[Start of section]
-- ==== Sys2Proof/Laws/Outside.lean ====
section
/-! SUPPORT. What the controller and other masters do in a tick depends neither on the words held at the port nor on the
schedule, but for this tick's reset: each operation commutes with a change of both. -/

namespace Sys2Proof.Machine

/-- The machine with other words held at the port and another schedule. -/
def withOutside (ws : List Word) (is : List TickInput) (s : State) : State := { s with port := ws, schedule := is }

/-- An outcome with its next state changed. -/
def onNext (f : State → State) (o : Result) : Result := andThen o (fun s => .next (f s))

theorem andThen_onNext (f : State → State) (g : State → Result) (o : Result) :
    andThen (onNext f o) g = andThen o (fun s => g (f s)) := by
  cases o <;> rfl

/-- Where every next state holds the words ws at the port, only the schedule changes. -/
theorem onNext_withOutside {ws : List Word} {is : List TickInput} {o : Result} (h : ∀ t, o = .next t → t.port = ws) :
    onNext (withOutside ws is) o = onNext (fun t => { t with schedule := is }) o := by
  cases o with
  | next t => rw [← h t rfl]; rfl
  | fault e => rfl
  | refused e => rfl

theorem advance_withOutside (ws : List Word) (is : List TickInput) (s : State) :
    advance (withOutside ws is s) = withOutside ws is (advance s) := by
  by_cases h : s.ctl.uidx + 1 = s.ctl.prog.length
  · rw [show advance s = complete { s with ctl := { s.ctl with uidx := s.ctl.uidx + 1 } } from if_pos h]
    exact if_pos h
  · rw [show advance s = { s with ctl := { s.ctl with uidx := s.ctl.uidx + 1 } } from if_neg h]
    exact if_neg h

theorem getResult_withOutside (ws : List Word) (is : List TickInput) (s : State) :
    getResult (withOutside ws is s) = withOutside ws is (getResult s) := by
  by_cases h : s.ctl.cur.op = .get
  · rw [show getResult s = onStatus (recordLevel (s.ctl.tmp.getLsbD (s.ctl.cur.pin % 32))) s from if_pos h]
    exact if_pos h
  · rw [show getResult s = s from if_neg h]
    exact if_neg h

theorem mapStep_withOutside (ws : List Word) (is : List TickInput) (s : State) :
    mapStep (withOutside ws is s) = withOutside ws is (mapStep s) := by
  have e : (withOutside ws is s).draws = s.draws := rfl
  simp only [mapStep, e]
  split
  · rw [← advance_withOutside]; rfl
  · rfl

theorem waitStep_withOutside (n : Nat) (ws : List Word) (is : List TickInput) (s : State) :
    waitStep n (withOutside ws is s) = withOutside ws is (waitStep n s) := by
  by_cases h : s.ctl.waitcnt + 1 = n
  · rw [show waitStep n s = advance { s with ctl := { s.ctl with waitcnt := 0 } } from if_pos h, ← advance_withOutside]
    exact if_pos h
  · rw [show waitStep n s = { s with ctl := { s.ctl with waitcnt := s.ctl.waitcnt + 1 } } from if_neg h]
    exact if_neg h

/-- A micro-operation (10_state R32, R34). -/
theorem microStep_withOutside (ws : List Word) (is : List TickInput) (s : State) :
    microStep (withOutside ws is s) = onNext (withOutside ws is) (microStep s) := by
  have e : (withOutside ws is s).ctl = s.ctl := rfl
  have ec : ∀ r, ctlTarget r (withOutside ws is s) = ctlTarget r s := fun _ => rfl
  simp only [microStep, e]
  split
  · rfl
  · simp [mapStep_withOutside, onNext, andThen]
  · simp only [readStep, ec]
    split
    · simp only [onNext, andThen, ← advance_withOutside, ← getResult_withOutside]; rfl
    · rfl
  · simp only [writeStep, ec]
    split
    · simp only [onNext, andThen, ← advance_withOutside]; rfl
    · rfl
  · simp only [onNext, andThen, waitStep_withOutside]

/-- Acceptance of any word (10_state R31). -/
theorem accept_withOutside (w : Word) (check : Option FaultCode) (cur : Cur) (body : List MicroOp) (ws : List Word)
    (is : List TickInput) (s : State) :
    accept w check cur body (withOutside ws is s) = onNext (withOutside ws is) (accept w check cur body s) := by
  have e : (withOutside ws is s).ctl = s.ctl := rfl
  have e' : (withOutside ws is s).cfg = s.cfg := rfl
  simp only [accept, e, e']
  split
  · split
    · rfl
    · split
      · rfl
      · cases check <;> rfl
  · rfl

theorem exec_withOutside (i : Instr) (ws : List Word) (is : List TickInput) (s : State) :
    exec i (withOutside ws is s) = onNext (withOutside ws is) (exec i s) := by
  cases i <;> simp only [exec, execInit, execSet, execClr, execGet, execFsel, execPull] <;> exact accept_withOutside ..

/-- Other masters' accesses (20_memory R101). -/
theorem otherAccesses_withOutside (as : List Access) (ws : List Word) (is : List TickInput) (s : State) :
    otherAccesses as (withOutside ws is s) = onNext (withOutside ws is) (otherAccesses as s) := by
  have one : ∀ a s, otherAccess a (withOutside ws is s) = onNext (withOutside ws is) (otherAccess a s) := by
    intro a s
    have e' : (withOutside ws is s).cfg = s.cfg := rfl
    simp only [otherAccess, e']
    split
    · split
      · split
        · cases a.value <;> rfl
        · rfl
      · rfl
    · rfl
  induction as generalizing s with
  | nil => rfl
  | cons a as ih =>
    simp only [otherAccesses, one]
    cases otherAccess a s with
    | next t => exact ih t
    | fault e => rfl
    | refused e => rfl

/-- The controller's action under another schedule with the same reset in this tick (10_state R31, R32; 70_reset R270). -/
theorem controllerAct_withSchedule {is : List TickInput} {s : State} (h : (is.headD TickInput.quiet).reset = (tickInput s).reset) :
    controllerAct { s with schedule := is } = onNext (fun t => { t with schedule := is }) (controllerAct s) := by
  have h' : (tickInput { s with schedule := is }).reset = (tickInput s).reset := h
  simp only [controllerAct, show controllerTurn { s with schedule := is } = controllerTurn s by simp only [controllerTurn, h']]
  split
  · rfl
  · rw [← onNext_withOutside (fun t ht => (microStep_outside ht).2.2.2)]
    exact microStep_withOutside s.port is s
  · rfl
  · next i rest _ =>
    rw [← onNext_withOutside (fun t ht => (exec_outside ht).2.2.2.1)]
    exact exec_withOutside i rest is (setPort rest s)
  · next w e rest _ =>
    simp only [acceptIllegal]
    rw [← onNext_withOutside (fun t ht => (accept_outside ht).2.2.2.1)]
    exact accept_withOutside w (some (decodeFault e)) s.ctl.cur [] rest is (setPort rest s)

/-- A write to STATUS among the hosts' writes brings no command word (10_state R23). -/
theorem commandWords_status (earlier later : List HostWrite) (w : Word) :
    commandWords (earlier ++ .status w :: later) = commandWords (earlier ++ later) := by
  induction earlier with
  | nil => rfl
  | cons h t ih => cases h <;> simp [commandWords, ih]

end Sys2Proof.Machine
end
[End of section]
[Start of section]
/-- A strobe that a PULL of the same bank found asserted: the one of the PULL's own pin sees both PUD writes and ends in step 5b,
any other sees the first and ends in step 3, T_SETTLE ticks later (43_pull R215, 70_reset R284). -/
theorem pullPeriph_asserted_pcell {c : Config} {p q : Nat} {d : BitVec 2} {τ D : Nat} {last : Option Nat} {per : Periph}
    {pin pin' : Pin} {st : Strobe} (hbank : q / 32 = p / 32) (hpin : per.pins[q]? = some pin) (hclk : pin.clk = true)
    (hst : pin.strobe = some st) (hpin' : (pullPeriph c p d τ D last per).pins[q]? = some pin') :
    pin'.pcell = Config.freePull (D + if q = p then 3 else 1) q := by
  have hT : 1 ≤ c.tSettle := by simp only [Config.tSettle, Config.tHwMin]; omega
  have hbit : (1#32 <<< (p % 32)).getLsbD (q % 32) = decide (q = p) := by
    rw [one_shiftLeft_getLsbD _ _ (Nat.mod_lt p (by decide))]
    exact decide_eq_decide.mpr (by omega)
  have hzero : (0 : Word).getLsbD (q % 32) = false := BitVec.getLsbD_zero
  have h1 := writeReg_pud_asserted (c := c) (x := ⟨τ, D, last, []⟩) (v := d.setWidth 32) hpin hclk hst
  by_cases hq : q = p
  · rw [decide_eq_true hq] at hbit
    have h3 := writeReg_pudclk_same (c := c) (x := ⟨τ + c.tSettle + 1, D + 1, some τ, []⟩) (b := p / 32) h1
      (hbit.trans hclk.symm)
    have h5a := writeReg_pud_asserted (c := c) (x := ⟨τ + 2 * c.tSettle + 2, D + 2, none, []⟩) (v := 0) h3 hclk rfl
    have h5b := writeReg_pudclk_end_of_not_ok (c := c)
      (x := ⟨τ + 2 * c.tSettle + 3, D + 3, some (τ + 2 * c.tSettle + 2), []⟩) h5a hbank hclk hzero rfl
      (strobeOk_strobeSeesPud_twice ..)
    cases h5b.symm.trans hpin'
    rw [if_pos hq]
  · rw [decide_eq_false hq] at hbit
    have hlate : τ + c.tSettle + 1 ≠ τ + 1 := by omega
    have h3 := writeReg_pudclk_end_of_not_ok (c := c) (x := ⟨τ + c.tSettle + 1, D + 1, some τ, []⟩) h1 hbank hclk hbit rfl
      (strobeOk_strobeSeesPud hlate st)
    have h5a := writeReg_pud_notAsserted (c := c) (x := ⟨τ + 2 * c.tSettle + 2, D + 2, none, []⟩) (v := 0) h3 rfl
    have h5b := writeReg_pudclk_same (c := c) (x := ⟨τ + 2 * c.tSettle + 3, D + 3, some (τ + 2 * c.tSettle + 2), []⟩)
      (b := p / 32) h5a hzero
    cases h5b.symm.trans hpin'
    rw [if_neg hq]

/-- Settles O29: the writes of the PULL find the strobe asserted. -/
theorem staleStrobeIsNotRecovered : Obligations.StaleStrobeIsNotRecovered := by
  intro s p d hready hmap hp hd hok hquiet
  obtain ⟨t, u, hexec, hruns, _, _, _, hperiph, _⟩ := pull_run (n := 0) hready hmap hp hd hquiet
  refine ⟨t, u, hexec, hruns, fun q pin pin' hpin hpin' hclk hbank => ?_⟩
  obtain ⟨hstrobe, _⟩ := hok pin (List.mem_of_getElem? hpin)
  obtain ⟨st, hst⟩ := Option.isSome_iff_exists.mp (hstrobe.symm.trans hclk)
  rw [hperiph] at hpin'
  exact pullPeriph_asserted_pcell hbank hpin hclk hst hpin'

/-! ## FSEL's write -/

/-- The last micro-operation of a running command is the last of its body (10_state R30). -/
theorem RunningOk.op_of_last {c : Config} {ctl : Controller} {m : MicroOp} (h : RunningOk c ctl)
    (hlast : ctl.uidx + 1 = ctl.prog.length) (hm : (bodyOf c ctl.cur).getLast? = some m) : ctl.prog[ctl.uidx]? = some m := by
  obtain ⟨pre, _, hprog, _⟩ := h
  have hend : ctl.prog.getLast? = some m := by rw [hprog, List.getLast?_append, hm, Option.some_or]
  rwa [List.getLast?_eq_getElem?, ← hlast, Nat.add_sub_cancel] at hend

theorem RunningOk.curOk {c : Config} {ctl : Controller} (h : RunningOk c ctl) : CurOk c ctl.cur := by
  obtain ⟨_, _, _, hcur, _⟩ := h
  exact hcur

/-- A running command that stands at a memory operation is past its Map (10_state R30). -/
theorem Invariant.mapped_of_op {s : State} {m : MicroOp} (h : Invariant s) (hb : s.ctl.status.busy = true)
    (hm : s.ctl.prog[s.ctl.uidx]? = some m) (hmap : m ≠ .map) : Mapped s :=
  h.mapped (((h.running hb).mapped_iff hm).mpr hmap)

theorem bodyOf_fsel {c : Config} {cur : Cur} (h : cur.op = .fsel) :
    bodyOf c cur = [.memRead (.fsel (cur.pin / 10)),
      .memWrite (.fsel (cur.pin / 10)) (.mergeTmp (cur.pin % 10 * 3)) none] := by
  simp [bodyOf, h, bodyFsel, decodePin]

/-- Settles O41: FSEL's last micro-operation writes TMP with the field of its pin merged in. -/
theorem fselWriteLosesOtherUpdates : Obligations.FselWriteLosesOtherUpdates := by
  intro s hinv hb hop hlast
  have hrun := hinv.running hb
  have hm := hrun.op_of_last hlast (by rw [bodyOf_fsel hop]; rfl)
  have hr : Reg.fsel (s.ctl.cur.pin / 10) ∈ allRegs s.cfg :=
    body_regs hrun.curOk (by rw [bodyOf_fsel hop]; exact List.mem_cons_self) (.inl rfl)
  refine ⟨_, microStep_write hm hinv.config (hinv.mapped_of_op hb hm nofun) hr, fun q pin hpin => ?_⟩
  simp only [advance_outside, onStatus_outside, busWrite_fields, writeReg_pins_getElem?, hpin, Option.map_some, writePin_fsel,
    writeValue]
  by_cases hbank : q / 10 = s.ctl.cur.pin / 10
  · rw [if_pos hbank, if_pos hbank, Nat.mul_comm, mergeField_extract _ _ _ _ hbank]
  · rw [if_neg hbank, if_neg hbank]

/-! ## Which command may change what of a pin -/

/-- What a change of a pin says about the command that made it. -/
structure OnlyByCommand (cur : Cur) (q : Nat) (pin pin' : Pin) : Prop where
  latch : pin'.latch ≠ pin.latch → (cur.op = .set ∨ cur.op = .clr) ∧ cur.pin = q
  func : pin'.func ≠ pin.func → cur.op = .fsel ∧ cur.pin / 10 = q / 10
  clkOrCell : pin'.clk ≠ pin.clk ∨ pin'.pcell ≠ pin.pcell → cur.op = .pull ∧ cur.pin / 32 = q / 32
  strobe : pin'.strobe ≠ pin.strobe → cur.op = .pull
[End of section]
> Task directions
The entries above hold a line with "writeValue]" and a later line with "strobe : pin'.strobe". Write out exactly those lines and all lines between, nothing more.

> Exercise solution
    writeValue]
  by_cases hbank : q / 10 = s.ctl.cur.pin / 10
  · rw [if_pos hbank, if_pos hbank, Nat.mul_comm, mergeField_extract _ _ _ _ hbank]
  · rw [if_neg hbank, if_neg hbank]

/-! ## Which command may change what of a pin -/

/-- What a change of a pin says about the command that made it. -/
structure OnlyByCommand (cur : Cur) (q : Nat) (pin pin' : Pin) : Prop where
  latch : pin'.latch ≠ pin.latch → (cur.op = .set ∨ cur.op = .clr) ∧ cur.pin = q
  func : pin'.func ≠ pin.func → cur.op = .fsel ∧ cur.pin / 10 = q / 10
  clkOrCell : pin'.clk ≠ pin.clk ∨ pin'.pcell ≠ pin.pcell → cur.op = .pull ∧ cur.pin / 32 = q / 32
  strobe : pin'.strobe ≠ pin.strobe → cur.op = .pull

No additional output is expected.